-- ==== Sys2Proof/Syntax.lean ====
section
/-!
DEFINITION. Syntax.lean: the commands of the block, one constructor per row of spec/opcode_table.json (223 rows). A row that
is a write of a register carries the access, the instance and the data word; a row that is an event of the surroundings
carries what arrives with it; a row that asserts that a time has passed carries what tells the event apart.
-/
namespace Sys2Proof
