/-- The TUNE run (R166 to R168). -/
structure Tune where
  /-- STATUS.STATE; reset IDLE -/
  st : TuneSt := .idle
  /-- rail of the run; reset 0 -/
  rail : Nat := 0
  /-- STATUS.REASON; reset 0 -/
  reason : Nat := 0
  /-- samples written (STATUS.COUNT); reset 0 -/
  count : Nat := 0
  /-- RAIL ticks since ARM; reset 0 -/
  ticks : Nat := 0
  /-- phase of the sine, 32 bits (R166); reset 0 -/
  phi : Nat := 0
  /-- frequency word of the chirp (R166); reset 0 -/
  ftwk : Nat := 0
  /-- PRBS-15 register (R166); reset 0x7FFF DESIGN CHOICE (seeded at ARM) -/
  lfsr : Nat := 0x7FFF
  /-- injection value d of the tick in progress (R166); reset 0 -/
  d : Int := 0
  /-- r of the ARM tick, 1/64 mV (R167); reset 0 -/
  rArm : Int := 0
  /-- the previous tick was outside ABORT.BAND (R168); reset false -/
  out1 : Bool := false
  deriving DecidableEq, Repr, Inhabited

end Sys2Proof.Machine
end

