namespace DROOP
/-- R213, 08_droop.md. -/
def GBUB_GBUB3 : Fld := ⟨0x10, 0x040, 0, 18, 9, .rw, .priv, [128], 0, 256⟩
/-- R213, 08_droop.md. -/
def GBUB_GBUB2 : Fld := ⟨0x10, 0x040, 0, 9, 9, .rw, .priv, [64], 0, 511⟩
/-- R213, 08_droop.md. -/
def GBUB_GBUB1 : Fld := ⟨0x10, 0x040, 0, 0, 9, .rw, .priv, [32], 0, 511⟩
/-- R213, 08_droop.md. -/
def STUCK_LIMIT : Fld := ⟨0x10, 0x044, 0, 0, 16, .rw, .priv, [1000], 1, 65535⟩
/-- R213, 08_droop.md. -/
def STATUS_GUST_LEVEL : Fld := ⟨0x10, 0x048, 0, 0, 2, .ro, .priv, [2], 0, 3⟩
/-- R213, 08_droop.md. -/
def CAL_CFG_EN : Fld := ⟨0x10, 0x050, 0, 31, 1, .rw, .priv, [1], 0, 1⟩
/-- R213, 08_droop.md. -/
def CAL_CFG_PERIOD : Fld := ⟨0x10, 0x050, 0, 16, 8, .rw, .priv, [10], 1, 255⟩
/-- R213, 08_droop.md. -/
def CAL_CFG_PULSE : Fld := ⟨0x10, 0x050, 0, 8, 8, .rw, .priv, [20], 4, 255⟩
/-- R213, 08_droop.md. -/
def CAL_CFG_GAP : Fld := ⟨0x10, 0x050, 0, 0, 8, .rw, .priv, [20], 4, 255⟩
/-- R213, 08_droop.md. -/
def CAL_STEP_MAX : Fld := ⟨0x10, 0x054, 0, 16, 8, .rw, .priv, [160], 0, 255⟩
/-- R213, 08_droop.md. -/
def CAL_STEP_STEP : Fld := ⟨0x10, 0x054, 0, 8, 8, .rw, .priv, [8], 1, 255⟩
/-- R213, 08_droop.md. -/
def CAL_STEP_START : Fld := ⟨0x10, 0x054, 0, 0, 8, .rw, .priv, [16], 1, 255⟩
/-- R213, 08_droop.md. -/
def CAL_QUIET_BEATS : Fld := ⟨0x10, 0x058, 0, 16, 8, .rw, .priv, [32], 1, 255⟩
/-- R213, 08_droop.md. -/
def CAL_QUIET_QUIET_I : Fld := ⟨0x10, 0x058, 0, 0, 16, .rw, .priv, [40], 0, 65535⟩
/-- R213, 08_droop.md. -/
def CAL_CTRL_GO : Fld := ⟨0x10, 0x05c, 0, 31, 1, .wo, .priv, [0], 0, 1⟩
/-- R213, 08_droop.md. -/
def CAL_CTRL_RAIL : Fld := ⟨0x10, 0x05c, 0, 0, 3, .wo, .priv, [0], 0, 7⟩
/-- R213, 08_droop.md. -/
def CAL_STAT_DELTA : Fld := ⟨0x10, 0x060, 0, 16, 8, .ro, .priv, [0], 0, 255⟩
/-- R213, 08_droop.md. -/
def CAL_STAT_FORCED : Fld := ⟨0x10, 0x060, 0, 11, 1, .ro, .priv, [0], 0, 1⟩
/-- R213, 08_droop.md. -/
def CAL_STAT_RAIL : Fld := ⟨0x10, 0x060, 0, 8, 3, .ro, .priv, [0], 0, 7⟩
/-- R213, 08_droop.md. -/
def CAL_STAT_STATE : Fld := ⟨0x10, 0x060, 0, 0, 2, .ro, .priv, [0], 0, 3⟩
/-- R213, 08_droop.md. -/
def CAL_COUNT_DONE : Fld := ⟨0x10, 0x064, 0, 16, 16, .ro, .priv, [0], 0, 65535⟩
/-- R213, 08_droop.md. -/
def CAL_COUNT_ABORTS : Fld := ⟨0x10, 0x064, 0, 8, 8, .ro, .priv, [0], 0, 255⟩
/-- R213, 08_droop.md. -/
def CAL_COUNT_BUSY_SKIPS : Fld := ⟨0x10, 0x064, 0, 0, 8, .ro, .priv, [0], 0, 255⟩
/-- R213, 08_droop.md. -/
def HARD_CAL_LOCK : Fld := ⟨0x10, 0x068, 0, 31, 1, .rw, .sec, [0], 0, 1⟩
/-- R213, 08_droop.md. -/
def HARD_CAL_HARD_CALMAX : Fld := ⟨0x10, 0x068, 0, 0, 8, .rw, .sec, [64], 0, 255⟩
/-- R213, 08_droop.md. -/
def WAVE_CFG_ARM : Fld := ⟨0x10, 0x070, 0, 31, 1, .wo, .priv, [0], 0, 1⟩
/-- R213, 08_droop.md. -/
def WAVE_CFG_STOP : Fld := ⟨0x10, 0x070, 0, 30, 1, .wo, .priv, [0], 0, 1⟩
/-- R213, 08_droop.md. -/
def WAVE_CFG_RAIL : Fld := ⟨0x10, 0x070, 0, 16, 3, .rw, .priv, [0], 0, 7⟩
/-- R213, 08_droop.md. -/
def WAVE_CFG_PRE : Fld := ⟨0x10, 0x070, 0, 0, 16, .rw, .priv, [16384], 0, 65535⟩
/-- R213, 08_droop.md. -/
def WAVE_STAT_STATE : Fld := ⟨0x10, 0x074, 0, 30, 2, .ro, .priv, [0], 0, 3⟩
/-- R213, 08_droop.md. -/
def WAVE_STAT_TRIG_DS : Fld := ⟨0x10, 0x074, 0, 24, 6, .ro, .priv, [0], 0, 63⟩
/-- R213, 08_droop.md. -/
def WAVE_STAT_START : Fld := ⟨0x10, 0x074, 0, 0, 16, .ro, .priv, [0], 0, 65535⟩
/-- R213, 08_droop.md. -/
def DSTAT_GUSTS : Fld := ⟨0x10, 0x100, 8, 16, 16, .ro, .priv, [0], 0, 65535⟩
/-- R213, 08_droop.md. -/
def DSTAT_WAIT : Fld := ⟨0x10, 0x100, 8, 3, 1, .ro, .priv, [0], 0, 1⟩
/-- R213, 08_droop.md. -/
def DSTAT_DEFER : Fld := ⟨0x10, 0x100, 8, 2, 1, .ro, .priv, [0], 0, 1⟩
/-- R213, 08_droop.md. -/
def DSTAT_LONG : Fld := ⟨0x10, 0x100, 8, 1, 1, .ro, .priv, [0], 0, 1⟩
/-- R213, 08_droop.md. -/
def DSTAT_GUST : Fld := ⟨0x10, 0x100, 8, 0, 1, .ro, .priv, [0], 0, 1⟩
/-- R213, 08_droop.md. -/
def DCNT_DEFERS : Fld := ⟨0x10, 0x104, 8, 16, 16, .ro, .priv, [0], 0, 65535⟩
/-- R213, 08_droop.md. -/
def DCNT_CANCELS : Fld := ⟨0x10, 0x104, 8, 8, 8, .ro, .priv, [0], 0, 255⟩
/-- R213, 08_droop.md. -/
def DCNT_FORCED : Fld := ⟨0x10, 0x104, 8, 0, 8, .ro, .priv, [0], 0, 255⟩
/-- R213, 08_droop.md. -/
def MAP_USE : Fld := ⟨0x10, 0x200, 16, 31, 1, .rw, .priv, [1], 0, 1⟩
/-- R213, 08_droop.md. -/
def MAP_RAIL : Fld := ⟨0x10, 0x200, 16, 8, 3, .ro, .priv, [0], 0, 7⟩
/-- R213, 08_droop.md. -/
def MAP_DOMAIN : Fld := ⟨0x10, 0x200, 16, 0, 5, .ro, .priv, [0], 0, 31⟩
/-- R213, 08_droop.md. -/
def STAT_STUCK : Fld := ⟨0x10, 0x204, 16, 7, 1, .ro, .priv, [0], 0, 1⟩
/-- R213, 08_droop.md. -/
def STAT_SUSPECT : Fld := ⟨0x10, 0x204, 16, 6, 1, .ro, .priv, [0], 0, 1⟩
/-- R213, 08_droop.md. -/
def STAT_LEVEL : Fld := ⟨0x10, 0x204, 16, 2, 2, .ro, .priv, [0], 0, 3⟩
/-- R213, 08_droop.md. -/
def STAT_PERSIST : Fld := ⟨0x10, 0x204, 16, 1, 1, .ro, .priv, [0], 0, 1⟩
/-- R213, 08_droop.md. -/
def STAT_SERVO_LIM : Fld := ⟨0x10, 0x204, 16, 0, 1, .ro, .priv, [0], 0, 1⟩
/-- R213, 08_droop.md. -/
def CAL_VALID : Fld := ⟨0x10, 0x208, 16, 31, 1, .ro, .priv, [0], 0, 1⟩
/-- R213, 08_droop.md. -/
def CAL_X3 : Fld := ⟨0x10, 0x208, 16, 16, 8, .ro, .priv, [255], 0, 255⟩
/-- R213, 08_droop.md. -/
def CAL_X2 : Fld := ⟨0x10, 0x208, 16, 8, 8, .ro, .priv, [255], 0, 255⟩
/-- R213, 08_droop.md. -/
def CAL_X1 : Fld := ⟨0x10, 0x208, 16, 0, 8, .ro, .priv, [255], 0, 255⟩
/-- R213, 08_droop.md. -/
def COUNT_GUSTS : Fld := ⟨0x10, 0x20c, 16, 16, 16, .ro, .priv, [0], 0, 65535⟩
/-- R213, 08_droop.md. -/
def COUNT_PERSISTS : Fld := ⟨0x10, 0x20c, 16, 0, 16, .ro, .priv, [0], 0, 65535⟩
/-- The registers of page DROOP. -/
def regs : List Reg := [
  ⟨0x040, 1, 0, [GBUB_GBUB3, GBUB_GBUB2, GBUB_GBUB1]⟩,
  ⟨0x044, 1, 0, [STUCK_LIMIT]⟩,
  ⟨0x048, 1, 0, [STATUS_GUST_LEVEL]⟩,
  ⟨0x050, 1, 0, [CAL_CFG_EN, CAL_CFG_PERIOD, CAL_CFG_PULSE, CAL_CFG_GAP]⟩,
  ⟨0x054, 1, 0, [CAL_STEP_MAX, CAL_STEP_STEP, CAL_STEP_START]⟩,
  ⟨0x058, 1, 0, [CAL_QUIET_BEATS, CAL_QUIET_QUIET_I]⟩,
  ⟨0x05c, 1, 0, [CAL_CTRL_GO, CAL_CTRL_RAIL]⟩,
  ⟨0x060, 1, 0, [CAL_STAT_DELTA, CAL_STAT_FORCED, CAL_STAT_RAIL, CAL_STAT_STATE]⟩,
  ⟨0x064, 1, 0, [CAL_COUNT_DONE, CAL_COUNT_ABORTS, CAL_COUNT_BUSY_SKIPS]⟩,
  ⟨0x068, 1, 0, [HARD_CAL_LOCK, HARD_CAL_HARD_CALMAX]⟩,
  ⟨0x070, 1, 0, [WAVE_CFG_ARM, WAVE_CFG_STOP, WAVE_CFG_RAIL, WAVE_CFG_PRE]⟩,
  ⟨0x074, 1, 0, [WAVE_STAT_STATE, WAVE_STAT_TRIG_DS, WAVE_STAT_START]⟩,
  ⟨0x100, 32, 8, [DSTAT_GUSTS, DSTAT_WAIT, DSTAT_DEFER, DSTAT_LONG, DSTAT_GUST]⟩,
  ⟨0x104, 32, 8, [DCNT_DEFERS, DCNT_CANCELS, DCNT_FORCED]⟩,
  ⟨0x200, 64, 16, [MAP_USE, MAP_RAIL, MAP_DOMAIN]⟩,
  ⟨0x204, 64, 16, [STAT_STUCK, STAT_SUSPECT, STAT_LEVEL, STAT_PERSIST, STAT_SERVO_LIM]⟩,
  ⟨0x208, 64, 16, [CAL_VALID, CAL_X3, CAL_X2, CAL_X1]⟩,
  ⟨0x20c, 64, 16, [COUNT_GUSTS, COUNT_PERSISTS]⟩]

- - - -

Using the entries shown above, reproduce verbatim the lines from the line bearing "to R168). -/" to the line bearing "out1 : Bool := false", inclusive.

• TASK RESPONSE:
/-- The TUNE run (R166 to R168). -/
structure Tune where
  /-- STATUS.STATE; reset IDLE -/
  st : TuneSt := .idle
  /-- rail of the run; reset 0 -/
  rail : Nat := 0
  /-- STATUS.REASON; reset 0 -/
  reason : Nat := 0
  /-- samples written (STATUS.COUNT); reset 0 -/
  count : Nat := 0
  /-- RAIL ticks since ARM; reset 0 -/
  ticks : Nat := 0
  /-- phase of the sine, 32 bits (R166); reset 0 -/
  phi : Nat := 0
  /-- frequency word of the chirp (R166); reset 0 -/
  ftwk : Nat := 0
  /-- PRBS-15 register (R166); reset 0x7FFF DESIGN CHOICE (seeded at ARM) -/
  lfsr : Nat := 0x7FFF
  /-- injection value d of the tick in progress (R166); reset 0 -/
  d : Int := 0
  /-- r of the ARM tick, 1/64 mV (R167); reset 0 -/
  rArm : Int := 0
  /-- the previous tick was outside ABORT.BAND (R168); reset false -/
  out1 : Bool := false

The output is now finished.